-- ==== Sys2Proof/Tests/Slice0.lean ====
section
/-! SUPPORT. Tests: an ill-formed command for each check of WellFormed, words of frames written out from chapter 13, the spec's worked examples,
and for each statement a concrete state and operands that meet its hypotheses. -/

namespace Sys2Proof.Tests

open Sys2Proof Sys2Proof.Machine

-- One theorem after another: many kernel evaluations waiting side by side would each hold a thread.
set_option Elab.async false

/-! ## States the tests start from -/

/-- The links are open. -/
def up : State := { State.reset with phase := .running }

/-- Lane 0 in a lane state, in TALLY. -/
def lane0 (st : LaneState) : State := up.modifyLane .l0 (fun i => { i with state := st, resolved := some .tally })

/-- A ticket as an OPEN at minute 0 makes it. -/
def bare : Ticket := Ticket.fresh 0 true .a 0 240

/-- The priced record of the example of R153: net 30,013, cap 20,000, step 50. -/
def quoted : PricedRecord := ⟨30013, 0, 30013, 20000, 10013, 50, 20000⟩

/-- A ticket in PRICED. -/
def pricedTicket : Ticket := { bare with state := .priced, priced := some quoted }

/-- A ticket in PAYING with its reservation. -/
def payingTicket : Ticket := { pricedTicket with state := .paying, payout := some ⟨20000, none, none⟩ }

/-- A ticket in slot 1 with generation 1: its number is 257. -/
def withTicket (t : Ticket) (s : State) : State := { s with tickets := s.tickets.set 0 ⟨1, some t⟩ }

/-- A hold of ticket 257 that made no entry. -/
def plainHold : Hold :=
  { ticket := 257, lane := .l0, sequence := 7, cls := some 3, judged := 3, grade := .full, quantity := 1, owner := 0, ownership := .own,
    serial := 0, cause := .weakRead, also := [.weakRead], entryMade := false, held := 0, deadline := 120 }

/-- A serial hold of ticket 257. -/
def serialHold : Hold := { plainHold with serial := 70144 }

/-- A hold in slot 0 with generation 1: its number is 256. -/
def withHold (h : Hold) (s : State) : State := { s with holds := s.holds.set 0 ⟨1, some h⟩, holdOrder := [256] }

/-- An operation in service. -/
def serving (op : RegisterOp) (s : State) : State := { s with arbiter := { s.arbiter with serving := some op } }

/-- The outstanding list of a link holds 32 requests. -/
def full (l : Link) (s : State) : State := s.modifyPort l (fun p => { p with outstanding := List.replicate 32 ⟨0x05, 0, none⟩ })

/-- The office-side queue holds 16 operations. -/
def crowded (s : State) : State := { s with arbiter := { s.arbiter with office := List.replicate 16 .clearGuard, serving := some .rebase } }

/-- An item of one container. -/
def oneItem : Item := ⟨1, some 3, 0, 1, 0, 0, false⟩

/-- The entry of an item of the batch of ticket 257. -/
def anEntry : Entry := ⟨oneItem, some 257, some .tally, ⟨false, false, false, false, false⟩, false, false⟩

/-- The active batch of ticket 257. -/
def aBatch : Batch := ⟨257, some .tally, 0, 0, 0, false, none⟩

/-- The state a command answers, the state before it if it answered none. -/
def after (c : Instr) (s : State) : State := match exec c s with | .next t => t | .fault _ => s | .refused _ => s

/-- The last answer made in a link's outstanding list. -/
def lastAnswer (l : Link) (s : State) : Option Answer := (s.port l).outstanding.getLast?.bind Request.answer

/-! ## WellFormed: each check refuses an ill-formed command -/

theorem test_wf_tag : (Instr.clockRead 256).wf = false ∧ (Instr.clockRead 255).wf = true := by decide
theorem test_wf_ticket : (Instr.quote 0 65536).wf = false ∧ (Instr.quote 0 65535).wf = true := by decide
theorem test_wf_offer_version : (Instr.offer .l0 0 ⟨true, true, true⟩ 256 false).wf = false := by decide
theorem test_wf_item : (Instr.item .l0 { oneItem with sequence := 65536 }).wf = false ∧ (Instr.item .l0 { oneItem with cls := some 255 }).wf = false
    ∧ (Instr.item .l0 { oneItem with grade := 256 }).wf = false ∧ (Instr.item .l0 { oneItem with quantity := 256 }).wf = false
    ∧ (Instr.item .l0 { oneItem with owner := 256 }).wf = false ∧ (Instr.item .l0 { oneItem with serial := 4294967296 }).wf = false := by decide
theorem test_wf_keepalive : (Instr.keepalive .f 0).wf = false ∧ (Instr.keepalive .k 0).wf = true := by decide
theorem test_wf_open : (Instr.openTicket 0 16777216 none).wf = false ∧ (Instr.openTicket 0 0 (some 256)).wf = false := by decide
theorem test_wf_adjust : (Instr.adjust 0 0 256 0 0 0).wf = false ∧ (Instr.adjust 0 0 0 256 0 0).wf = false
    ∧ (Instr.adjust 0 0 0 0 256 0).wf = false ∧ (Instr.adjust 0 0 0 0 0 2147483648).wf = false
    ∧ (Instr.adjust 0 0 0 0 0 (-2147483649)).wf = false := by decide
theorem test_wf_amounts : (Instr.dispensed 0 0 4294967296).wf = false ∧ (Instr.resolve true 0 0 4294967296).wf = false
    ∧ (Instr.tillLoad true 0 4294967296).wf = false ∧ (Instr.tillCount true 0 4294967296).wf = false := by decide
theorem test_wf_release : (Instr.release 0 65536 0 0).wf = false ∧ (Instr.release 0 0 256 0).wf = false ∧ (Instr.release 0 0 0 256).wf = false := by
  decide
theorem test_wf_hold_read : (Instr.holdRead 0 256 0).wf = false ∧ (Instr.holdRead 0 0 65536).wf = false := by decide
theorem test_wf_bank : (Instr.bankWrite 0 256 ⟨0, 0, 0, 0, 0, 0⟩).wf = false ∧ (Instr.bankWrite 0 0 ⟨256, 0, 0, 0, 0, 0⟩).wf = false
    ∧ (Instr.bankWrite 0 0 ⟨0, 65536, 0, 0, 0, 0⟩).wf = false ∧ (Instr.bankWrite 0 0 ⟨0, 0, 256, 0, 0, 0⟩).wf = false
    ∧ (Instr.bankWrite 0 0 ⟨0, 0, 0, 256, 0, 0⟩).wf = false ∧ (Instr.bankWrite 0 0 ⟨0, 0, 0, 0, 256, 0⟩).wf = false
    ∧ (Instr.bankWrite 0 0 ⟨0, 0, 0, 0, 0, 256⟩).wf = false ∧ (Instr.feeWrite 0 65536).wf = false ∧ (Instr.bankRead 0 256 0).wf = false
    ∧ (Instr.bankRead 0 0 256).wf = false ∧ (Instr.changeoverArm 0 16777216).wf = false := by decide
theorem test_wf_watch : (Instr.watchWrite true 0 256 ⟨0, 0, 0, 0, 0, 0, 0, 0⟩).wf = false
    ∧ (Instr.watchWrite true 0 0 ⟨256, 0, 0, 0, 0, 0, 0, 0⟩).wf = false ∧ (Instr.watchWrite true 0 0 ⟨0, 256, 0, 0, 0, 0, 0, 0⟩).wf = false
    ∧ (Instr.watchWrite true 0 0 ⟨0, 0, 4294967296, 0, 0, 0, 0, 0⟩).wf = false ∧ (Instr.watchWrite true 0 0 ⟨0, 0, 0, 256, 0, 0, 0, 0⟩).wf = false
    ∧ (Instr.watchWrite true 0 0 ⟨0, 0, 0, 0, 256, 0, 0, 0⟩).wf = false ∧ (Instr.watchWrite true 0 0 ⟨0, 0, 0, 0, 0, 256, 0, 0⟩).wf = false
    ∧ (Instr.watchWrite true 0 0 ⟨0, 0, 0, 0, 0, 0, 256, 0⟩).wf = false ∧ (Instr.watchWrite true 0 0 ⟨0, 0, 0, 0, 0, 0, 0, 256⟩).wf = false
    ∧ (Instr.watchRead 0 256).wf = false ∧ (Instr.captureRead true 0 256).wf = false := by decide
theorem test_wf_issue : (Instr.issue 0 []).wf = false ∧ (Instr.issue 0 (List.replicate 13 1)).wf = false
    ∧ (Instr.issue 0 [4294967296]).wf = false ∧ (Instr.registerQuery 0 4294967296).wf = false := by decide
theorem test_wf_clock_and_settings : (Instr.setClock 0 16777216 0).wf = false ∧ (Instr.setClock 0 0 256).wf = false
    ∧ (Instr.settingsWrite 0 256 0 0).wf = false ∧ (Instr.settingsWrite 0 0 256 0).wf = false
    ∧ (Instr.settingsWrite 0 0 0 4294967296).wf = false ∧ (Instr.restartLane 0 256).wf = false := by decide
theorem test_wf_link_events : (Instr.reject .k 256 0).wf = false ∧ (Instr.frameDiscard .k (.length 118)).wf = false
    ∧ (Instr.frameDiscard .k (.length 119)).wf = true ∧ (Instr.linkSilenceExpiry (.lane .l0)).wf = false := by decide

> _TASK OBJECTIVE_: Among the records above, find each line holding the string "after" and pull it out.

> _ANSWER BOX_:
-- One theorem after another: many kernel evaluations waiting side by side would each hold a thread.
def after (c : Instr) (s : State) : State := match exec c s with | .next t => t | .fault _ => s | .refused _ => s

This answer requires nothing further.